Try it:
Look through the data below and, wherever a line carries the word "FaultCause", please copy that line.
►
-- ==== Sys2Proof/Machine/Types.lean ====
section
/-! DEFINITION. The data of the nine units: names, records and unit states, each field as the chapter that owns it lists
it. Reset values are in Machine/Defaults.lean. -/

namespace Sys2Proof.Machine

/-! ### Names used by several units -/

inductive Direction where | forward | reverse
  deriving DecidableEq, Repr
inductive Orientation where | normal | reversed
  deriving DecidableEq, Repr
/-- The indication of a marker; UNKNOWN is the part's own fifth value (section 3.4). -/
inductive Aspect where | clear | caution | restrict | stop | unknown
  deriving DecidableEq, Repr
inductive Role where | lead | middle | tail
  deriving DecidableEq, Repr
inductive ConsistState where | solo | ability | acknowledge | formed | broken
  deriving DecidableEq, Repr
inductive ResetCause where | powerOn | brownout | warm
  deriving DecidableEq, Repr
inductive SupplyState where | normal | dropout | hold | settle
  deriving DecidableEq, Repr
inductive PartMode where | start | run | parked
  deriving DecidableEq, Repr
inductive LabourLevel where | coast | light | working | heavy
  deriving DecidableEq, Repr

/-! ### Configuration record (sections 11.5, 2.4, 9.1) -/

inductive SignalLossAction where | stop | continue_
  deriving DecidableEq, Repr

/-- An entry of the function map (section 2.4). -/
inductive FunctionAction where
  | none
  | lights (mask : Byte)
  | sound (program : Nat)
  | smokeEnable
  | dim
  | soundOn
  | shunt
  deriving DecidableEq, Repr

inductive Effect where | steady | flicker | pulse | strobe | ditch | mars
  deriving DecidableEq, Repr
inductive DirectionRule where | any | forward | reverse
  deriving DecidableEq, Repr
inductive RoleRule where | any | leadOnly | tailOnly | notInConsist
  deriving DecidableEq, Repr
inductive ParkRule where | off | stay | dim
  deriving DecidableEq, Repr

/-- The record of one light output (section 9.1). -/
structure OutputRecord where
  effect : Effect
  level : Nat
  dimLevel : Nat
  directionRule : DirectionRule
  roleRule : RoleRule
  essential : Bool
  parkRule : ParkRule
  deriving DecidableEq, Repr

/-- The configuration fields in force, loaded at cold start (R174, R175). -/
structure Settings where
  ownAddress : Nat
  supervisionTime : Nat
  signalLossAction : SignalLossAction
  /-- In minutes; 0 means the locomotive never parks. -/
  parkDelay : Nat
  functionMap : List FunctionAction
  consistMask : BitVec 24
  /-- P0 to P16. -/
  curve : List Nat
  accel : Nat
  decel : Nat
  passingThreshold : Nat
  restrictedStep : Nat
  markerUse : Bool
  kp : Nat
  ki : Nat
  currentLimit : Nat
  hardCurrentLimit : Nat
  dutyCap : Nat
  stallDuty : Nat
  lightThreshold : Nat
  heavyThreshold : Nat
  sensorFitted : Bool
  preload : Nat
  beatsPerRevolution : Nat
  pulseDistance : Nat
  beatConstant : Nat
  loadShareOffered : Bool
  capShareOffered : Bool
  shareGain : Nat
  trimMax : Nat
  masterLevel : Nat
  /-- Q0 to Q8. -/
  temperatureTable : List Nat
  tIdle : Nat
  tWork : Nat
  tMax : Nat
  heaterPower : Nat
  fanIdle : Nat
  /-- COAST, LIGHT, WORKING, HEAVY. -/
  fanPuff : List Nat
  outputs : List OutputRecord
  s1 : Nat
  s2 : Nat
  s3 : Nat
  deriving DecidableEq, Repr

/-! ### Air Interface (chapter 1) -/

/-- A frame waiting in the receive FIFO: its bytes and its received strength (section 1.3). -/
structure RxFrame where
  bytes : List Byte
  strength : Nat
  deriving DecidableEq, Repr

/-- The ability word (section 6.1). -/
structure Ability where
  p0 : Nat
  p16 : Nat
  accel : Nat
  decel : Nat
  loadShare : Bool
  capShare : Bool
  deriving DecidableEq, Repr

/-- The status fields of a locomotive entry (section 1.5): present once a STATUS has been heard. -/
structure StatusFields where
  consistId : Option Nat
  consistState : ConsistState
  eStop : Bool
  stall : Bool
  driveFault : Bool
  load : Nat
  cap : Option Nat
  deriving DecidableEq, Repr

/-- The fields a JOIN supplies (section 1.5): the ability word and ack seen. -/
structure JoinFields where
  ability : Ability
  ack : Bool
  deriving DecidableEq, Repr

/-- A locomotive entry of the peer table (section 1.5). Ages are in 100 ms units. -/
structure LocoEntry where
  address : Nat
  age : Option Nat
  statusAge : Option Nat
  pinned : Bool
  status : Option StatusFields
  joined : Option JoinFields
  deriving DecidableEq, Repr

/-- An entry of the peer table that holds a station. A marker entry is never pinned. -/
inductive PeerEntry where
  | loco (entry : LocoEntry)
  | marker (address age : Nat)
  deriving DecidableEq, Repr

/-- The kinds of frame the part transmits. -/
inductive TxKind where | join | status | diagReport
  deriving DecidableEq, Repr

/-- A transmit slot (section 1.6). -/
structure TxSlot where
  requested : Bool
  attempts : Nat
  deriving DecidableEq, Repr

/-- The transmitter state (section 1.6); BACKOFF and QUIET carry the milliseconds left. -/
inductive TxState where
  | idle
  | listen (kind : TxKind)
  | backoff (left : Nat)
  | sending
  | quiet (left : Nat)
  deriving DecidableEq, Repr

/-- The nine latches (R181). -/
structure Latches where
  linkLost : Bool
  negotiationFailed : Bool
  sensorFault : Bool
  smokeFault : Bool
  configDefaulted : Bool
  calDefaulted : Bool
  calRefused : Bool
  addressConflict : Bool
  coupleRefused : Bool
  deriving DecidableEq, Repr

/-- The eight diagnostic counters (R180). -/
structure Counters where
  checkFail : Nat
  malformed : Nat
  rxOverrun : Nat
  foreignDrive : Nat
  txGiveup : Nat
  jabber : Nat
  soundUnderrun : Nat
  dropoutCount : Nat
  deriving DecidableEq, Repr

/-- The transmission in progress (R18): what was composed, and what is kept with it until it is handed over. -/
structure Transmission where
  kind : TxKind
  /-- The attempt count the slot held. -/
  attempts : Nat
  /-- The querier the frame was composed for (DIAG_REPORT). -/
  querier : Nat
  frame : List Byte
  /-- The latches as the frame carries them (DIAG_REPORT, R182). -/
  carried : Latches
  handedOver : Bool
  deriving DecidableEq, Repr

structure AirInterface where
  rxFifo : List RxFrame
  peers : List (Option PeerEntry)
  joinSlot : TxSlot
  statusSlot : TxSlot
  diagSlot : TxSlot
  /-- The querier of the DIAG_REPORT slot. -/
  querier : Nat
  transmitter : TxState
  backoffRegister : Nat
  outgoing : Option Transmission
  transmitRequest : Bool
  /-- The transceiver's transmit-active line as the commands last showed it (log 18). -/
  transmitActive : Bool
  /-- The STATUS interval timer, in ms (R179). -/
  statusTimer : Option Nat
  deriving DecidableEq, Repr

/-! ### Command Unit (chapter 2) -/

inductive BoundVia where | own | consist
  deriving DecidableEq, Repr

/-- The binding: throttle, bound-via and supervision timer are present together (section 2.2). -/
structure Binding where
  throttle : Nat
  via : BoundVia
  supervision : Nat
  deriving DecidableEq, Repr

structure CommandUnit where
  binding : Option Binding
  commandedStep : Nat
  requestedDirection : Direction
  functions : BitVec 24
  /-- Source and instance number of the last HALT taken (section 2.3). -/
  lastHalt : Option (Nat × Nat)
  /-- Milliseconds the park conditions have held (section 2.6). -/
  parkTimer : Option Nat
  partMode : PartMode
  deriving DecidableEq, Repr

/-! ### Motion Unit (chapters 3 and 4) -/

inductive FaultCause where | stall | driveFault
  deriving DecidableEq, Repr
inductive CalPhase where | spinup | measure | store
  deriving DecidableEq, Repr

/-- The motion state (R41). The fault latch of chapter 4 is the cause FAULTED carries. -/
inductive MotionState where
  | idle
  | moving
  | eStopped
  | faulted (cause : FaultCause)
  | calibrating (phase : CalPhase)
  deriving DecidableEq, Repr

inductive RampSense where | rising | falling | steady
  deriving DecidableEq, Repr

/-- The current-block record (section 3.4); block id absent is UNKNOWN. -/
structure BlockRecord where
  blockId : Option Nat
  aspect : Aspect
  capStep : Nat
  markerAddress : Option Nat
  age : Nat
  deriving DecidableEq, Repr

/-- Kbs and Kff. -/
structure CalValues where
  kbs : Nat
  kff : Nat
  deriving DecidableEq, Repr

/-- The calibration record (section 4.6); its phase is the one CALIBRATING carries. -/
structure CalRecord where
  phaseTimer : Nat
  dcal : Nat
  bemfSum : Nat
  wheelSum : Nat
  foldbackSeen : Bool
  newValues : Option CalValues
  deriving DecidableEq, Repr

/-- The state of the setting-memory write (section 4.6), with the record written and the ms left of its 20. -/
inductive WriteState where
  | none
  | writing (record : List Byte) (left : Nat)
  | restoring (record : List Byte) (left : Nat)
  deriving DecidableEq, Repr

structure MotionUnit where
  state : MotionState
  travel : Direction
  /-- The ramp accumulator R, in sixteenths of a speed unit. -/
  ramp : Nat
  setpoint : Nat
  measuredSpeed : Nat
  /-- The duty applied; it is also the previous duty of R66 and R69 (R60). -/
  duty : Nat
  filteredCurrent : Nat
  labour : LabourLevel
  rampSense : RampSense
  integrator : Int
  periodCurrent : Nat
  stallCount : Nat
  bemf : Nat
  block : BlockRecord
  calibration : Option CalRecord
  write : WriteState
  /-- Kbs and Kff in force. -/
  inForce : CalValues
  /-- The calibration defaults are in force: the standing condition of CAL_DEFAULTED (R181). -/
  calDefaultsInForce : Bool
  deriving DecidableEq, Repr

/-! ### Beat Counter (chapter 5) -/

inductive BeatMode where | event | interval
  deriving DecidableEq, Repr
inductive SensorStatus where | ok | fault
  deriving DecidableEq, Repr

structure BeatCounter where
  /-- The 1 ms time base. -/
  now : Nat
  mode : BeatMode
  sensor : SensorStatus
  counter : Nat
  phase : Nat
  lastPulse : Option Nat
  period : Option Nat
  pulseAge : Nat
  wheelSpeed : Nat
  faultWatch : Nat
  goodPulses : Nat
  intervalTimer : Option Nat
  beatAge : Option Nat
  lastInterval : Option Nat
  deriving DecidableEq, Repr

/-! ### Consist Unit (chapter 6) -/

inductive WatchMark where | watched | lost | reheard
  deriving DecidableEq, Repr

/-- The member state record of another member (section 6.1). -/
structure MemberRecord where
  address : Nat
  ability : Option Ability
  ackHeard : Bool
  timer : Option Nat
  mark : WatchMark
  deriving DecidableEq, Repr

/-- What the consist record holds in every state except SOLO. -/
structure Membership where
  consistId : Nat
  members : List (Nat × Orientation)
  position : Nat
  role : Role
  orientation : Orientation
  others : List MemberRecord
  deriving DecidableEq, Repr

/-- The common parameters (R105). -/
structure CommonParameters where
  vmin : Nat
  vtop : Nat
  accel : Nat
  decel : Nat
  loadShare : Bool
  capShare : Bool
  deriving DecidableEq, Repr

structure ConsistUnit where
  state : ConsistState
  membership : Option Membership
  common : Option CommonParameters
  negotiationTimer : Option Nat
  joinTimer : Option Nat
  renegotiationPending : Bool
  consistFault : Bool
  signalLossStop : Bool
  deriving DecidableEq, Repr

/-! ### Sound Engine (chapter 7) -/

/-- A present segment of a program: where it starts in the store and how many samples it has. -/
structure SampleRun where
  start : Nat
  length : Nat
  deriving DecidableEq, Repr

/-- An enabled program record (R121); a disabled one is absent from the table. -/
structure Program where
  voice : Nat
  priority : Nat
  loop : Bool
  attack : Option SampleRun
  body : SampleRun
  release : Option SampleRun
  gain : Nat
  deriving DecidableEq, Repr

inductive Segment where | attack | body | release
  deriving DecidableEq, Repr

/-- The fetch cursor: the next sample to fetch, or END. -/
inductive Cursor where
  | fetch (segment : Segment) (offset : Nat)
  | ended
  deriving DecidableEq, Repr

inductive TriggerOrigin where | beat | function | motion | ambient
  deriving DecidableEq, Repr

structure Trigger where
  program : Nat
  priority : Nat
  origin : TriggerOrigin
  deriving DecidableEq, Repr

structure ResumeEntry where
  program : Nat
  segment : Segment
  offset : Nat
  mask : Nat
  repeating : Bool
  releaseDue : Bool
  deriving DecidableEq, Repr

inductive HalfState where | empty | filling | ready | playing
  deriving DecidableEq, Repr

/-- A half-buffer: one run of consecutive samples of one segment (section 7.5). An EMPTY half is all zeros. -/
structure HalfBuffer where
  state : HalfState
  segment : Segment
  offset : Nat
  count : Nat
  samples : List Byte
  deriving DecidableEq, Repr

inductive HalfId where | h0 | h1
  deriving DecidableEq, Repr

/-- What a SOUNDING voice plays: the program, its mask and the play position. -/
structure Playing where
  program : Nat
  mask : Nat
  segment : Segment
  offset : Nat
  deriving DecidableEq, Repr

/-- A voice record (section 7.2). The voice is SOUNDING exactly when `current` is present. -/
structure Voice where
  current : Option Playing
  repeating : Bool
  cursor : Cursor
  /-- Newest first. -/
  stack : List ResumeEntry
  pending : Option Trigger
  generation : Nat
  half0 : HalfBuffer
  half1 : HalfBuffer
  nextFill : HalfId
  /-- While a half is PLAYING, that half (R134, R135, log 39). -/
  nextPlay : HalfId
  priming : Bool
  letGo : Bool
  deriving DecidableEq, Repr

/-- The fill in flight on the one sound-store reader, with its tag (R136). -/
structure Fill where
  voice : Nat
  half : HalfId
  tag : Nat
  deriving DecidableEq, Repr

structure SoundEngine where
  programs : List (Option Program)
  /-- Entry number labour level x 4 + phase. -/
  beatTable : List (Option Nat)
  /-- DEPART, ARRIVE, REVERSE, E_STOP. -/
  motionTable : List (Option Nat)
  ambient : Option Nat
  volumeCurve : List Nat
  voices : List Voice
  reader : Option Fill
  /-- The last value sent to the audio output. -/
  output : Int
  /-- The MODEL's count of sample bytes that the store did not return (log 17). -/
  unread : Nat
  deriving DecidableEq, Repr

/-! ### Smoke Controller (chapter 8) -/

inductive SmokeState where | off | heating | ready | shed | purge | fault
  deriving DecidableEq, Repr

structure SmokeController where
  state : SmokeState
  temperature : Nat
  heater : Bool
  fanDuty : Nat
  heatUpTimer : Option Nat
  purgeTimer : Option Nat
  /-- Oldest first. -/
  dryWindow : List Nat
  puffTimer : Option Nat
  puffDuty : Nat
  deriving DecidableEq, Repr

/-! ### Light Controller (chapter 9) -/

/-- The running state of one output; its effect timer is stopped while it is dark. -/
structure LightOutput where
  lit : Bool
  effectTimer : Option Nat
  flicker : Nat
  applied : Nat
  deriving DecidableEq, Repr

structure LightController where
  outputs : List LightOutput
  /-- One per pair of outputs. -/
  ditchTimers : List (Option Nat)
  flareTimer : Option Nat
  randomRegister : Nat
  deriving DecidableEq, Repr

/-! ### Supply Monitor (chapter 10) -/

structure SupplyMonitor where
  state : SupplyState
  shedLevel : Nat
  lowCount : Nat
  goodCount : Nat
  holdTimer : Option Nat
  settleTimer : Option Nat
  stepDownTimer : Option Nat
  startCount : Nat
  resetCause : ResetCause
  brownoutMark : Bool
  /-- Set when steps 2 to 5 of the cold start are done (R173). -/
  loaded : Bool
  /-- The built-in configuration defaults are in force: the standing condition of CONFIG_DEFAULTED (R181). -/
  configDefaultsInForce : Bool
  /-- The last samples of the two voltages. -/
  vin : Nat
  vres : Nat
  deriving DecidableEq, Repr

/-! ### The part -/

/-- Everything the part holds. -/
structure Controller where
  settings : Settings
  air : AirInterface
  command : CommandUnit
  motion : MotionUnit
  beat : BeatCounter
  consist : ConsistUnit
  sound : SoundEngine
  smoke : SmokeController
  light : LightController
  supply : SupplyMonitor
  counters : Counters
  latches : Latches
  deriving DecidableEq, Repr

end Sys2Proof.Machine
end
◄
Exercise response:
inductive FaultCause where | stall | driveFault
  | faulted (cause : FaultCause)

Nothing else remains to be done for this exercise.